Ultimately, what TCT provides is an opportunity to directly invest in solar or wind projects (and other clean energy asset classes) in exchange for tax relief. The savings provided by the tax credits create positive cash flow for the corporate buyer, which can then be used to fund decarbonization initiatives, such as the purchase of Renewable Energy Certificates, or to provide additional savings to shareholders.

What is TCT and Why Does it Matter? 

Tax Credit Transfer represents a transformative approach for businesses to engage with renewable energy projects in a financially viable manner. At the core of TCT is the principle of harnessing the economic incentives provided by tax credits, which are pivotal in forming the capital stack that renewable and other clean energy developers need to construct their projects. 

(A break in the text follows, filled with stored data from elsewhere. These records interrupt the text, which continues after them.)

/-- Writing samples from the start of `PCM`: those samples, and no other byte. -/
theorem writeSamples_spec (m : Memory) (vs : List (BitVec 16)) :
    (∀ a, a < pcmAddr 0 ∨ pcmAddr vs.length ≤ a → (m.writeBytes (pcmAddr 0) (vs.flatMap bytesOfSample)).readByte a = m.readByte a) ∧
    ∀ i, i < vs.length →
      some ((m.writeBytes (pcmAddr 0) (vs.flatMap bytesOfSample)).readByte (pcmAddr i + 1) ++
        (m.writeBytes (pcmAddr 0) (vs.flatMap bytesOfSample)).readByte (pcmAddr i)) = vs[i]? := by
  have hl := length_flatMap_const bytesOfSample 2 (fun _ => rfl) vs
  refine ⟨fun a ha => Memory.readByte_writeBytes_outside _ _ _ _ ?_, fun i hi => ?_⟩
  · rw [hl]; simp only [pcmAddr] at *; omega
  · have g0 := getElem?_flatMap_const bytesOfSample 2 (fun _ => rfl) vs i 0 (by omega)
    have g1 := getElem?_flatMap_const bytesOfSample 2 (fun _ => rfl) vs i 1 (by omega)
    have e0 : pcmAddr i = pcmAddr 0 + (i * 2 + 0) := by simp [pcmAddr]; omega
    have e1 : pcmAddr i + 1 = pcmAddr 0 + (i * 2 + 1) := by simp [pcmAddr]; omega
    have l0 : i * 2 + 0 < (vs.flatMap bytesOfSample).length := by rw [hl]; omega
    have l1 : i * 2 + 1 < (vs.flatMap bytesOfSample).length := by rw [hl]; omega
    rw [e1, Memory.readByte_writeBytes_inside _ _ _ _ l1, e0, Memory.readByte_writeBytes_inside _ _ _ _ l0]
    rw [List.getElem?_eq_getElem l0, List.getElem?_eq_getElem hi] at g0
    rw [List.getElem?_eq_getElem l1, List.getElem?_eq_getElem hi] at g1
    simp only [bytesOfSample, Option.bind_some, List.getElem?_cons_zero, List.getElem?_cons_succ, Option.some.injEq] at g0 g1
    rw [g0, g1, append_bytesOfSample, List.getElem?_eq_getElem hi]

/-! ### The output step (R190) -/

/-- Sizes of the overlap of a legal configuration: at most 4096 samples a channel. -/
theorem overlap_count_le {s : State} (h : s.ConfigLegal) (pf cf : BlockFlag) : (s.overlap pf cf).count ≤ 4096 := by
  obtain ⟨-, h1, h2, -, -⟩ := h
  have e : ∀ f, s.exponent f ≤ 13 := by intro f; cases f <;> omega
  have a := Nat.pow_le_pow_right (n := 2) (by omega) (e pf)
  have b := Nat.pow_le_pow_right (n := 2) (by omega) (e cf)
  simp only [Overlap.count, State.overlap, State.blockSize]
  omega

theorem emitPcm_of_first {cf : BlockFlag} {s : State} (h : s.status.prevValid = false) : emitPcm cf s P = { s with outCount := 0 } := by
  simp [emitPcm, h]

/-- Everything the output step does when a block is retained. -/
theorem emitPcm_spec {cf : BlockFlag} {s : State} (h : s.status.prevValid = true) (hl : s.ConfigLegal) :
    (emitPcm cf s P).outCount.toNat = (s.overlap s.status.prevFlag cf).count ∧
    (s.mem.Wf → (emitPcm cf s P).mem.Wf) ∧
    (∀ a, a < pcmAddr 0 ∨ pcmAddr ((s.overlap s.status.prevFlag cf).count * s.nch) ≤ a →
      (emitPcm cf s P).mem.readByte a = s.mem.readByte a) ∧
    ∀ t c, t < (s.overlap s.status.prevFlag cf).count → c < s.nch →
      (emitPcm cf s P).pcm (t * s.nch + c) =
        P.pcmConvert (olaSample (s.overlap s.status.prevFlag cf) (s.slopeTable s.status.prevFlag cf)
          (s.rows (s.overlap s.status.prevFlag cf) c) t) := by
  have hT := overlap_count_le hl s.status.prevFlag cf
  have hn : (s.overlap s.status.prevFlag cf).count * s.nch ≤ 4096 * 8 := Nat.mul_le_mul hT hl.2.2.2.2
  have hlen := length_outputSamples (P := P) s s.status.prevFlag cf
  obtain ⟨w1, w2⟩ := writeSamples_spec s.mem (s.outputSamples s.status.prevFlag cf P)
  have hm : (emitPcm cf s P).mem =
      s.mem.writeBytes (pcmAddr 0) ((s.outputSamples s.status.prevFlag cf P).flatMap bytesOfSample) := by
    simp [emitPcm, h]
  refine ⟨?_, ?_, ?_, ?_⟩
  · simp only [emitPcm, h, reduceIte, BitVec.toNat_ofNat]
    exact Nat.mod_eq_of_lt (by omega)
  · intro hw
    rw [hm]
    refine Memory.wf_writeBytes hw ?_
    rw [length_flatMap_const _ 2 (fun _ => rfl), hlen]
    simp only [pcmAddr, Config.apertureBytes]
    omega
  · intro a ha
    rw [hm]
    exact w1 a (by rw [hlen]; exact ha)
  · intro t c ht hc
    have hi : t * s.nch + c < (s.outputSamples s.status.prevFlag cf P).length := by
      rw [hlen]
      have := Nat.mul_le_mul_right s.nch (show t + 1 ≤ (s.overlap s.status.prevFlag cf).count from ht)
      rw [Nat.succ_mul] at this
      omega
    have := w2 _ hi
    rw [outputSamples_getElem? _ _ _ _ _ ht hc] at this
    simp only [State.pcm, hm]
    exact Option.some.inj this

end Sys2Proof.Machine
end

The mechanism functions by allowing entities with unused tax credits to partner with others who can effectively utilize these credits, facilitating a symbiotic relationship that fuels investment in sustainable energy solutions. The importance of this arrangement cannot be overstated, as it broadens the scope of companies that can contribute to and benefit from the shift towards clean energy, a crucial step in addressing global sustainability challenges.
 
For the retail sector, which operates on slim margins and faces intense competition, the ability to leverage TCT can be a game-changer. It not only provides a cost-effective strategy for embracing renewable energy, but also aligns with growing consumer demand for environmentally responsible practices.

In addition, TCT can be a powerful tool in a retailer’s decarbonization arsenal, as the ability to qualify for TCT is not dependent on whether a company owns or leases its sites, electricity load, nor its geographic footprint. 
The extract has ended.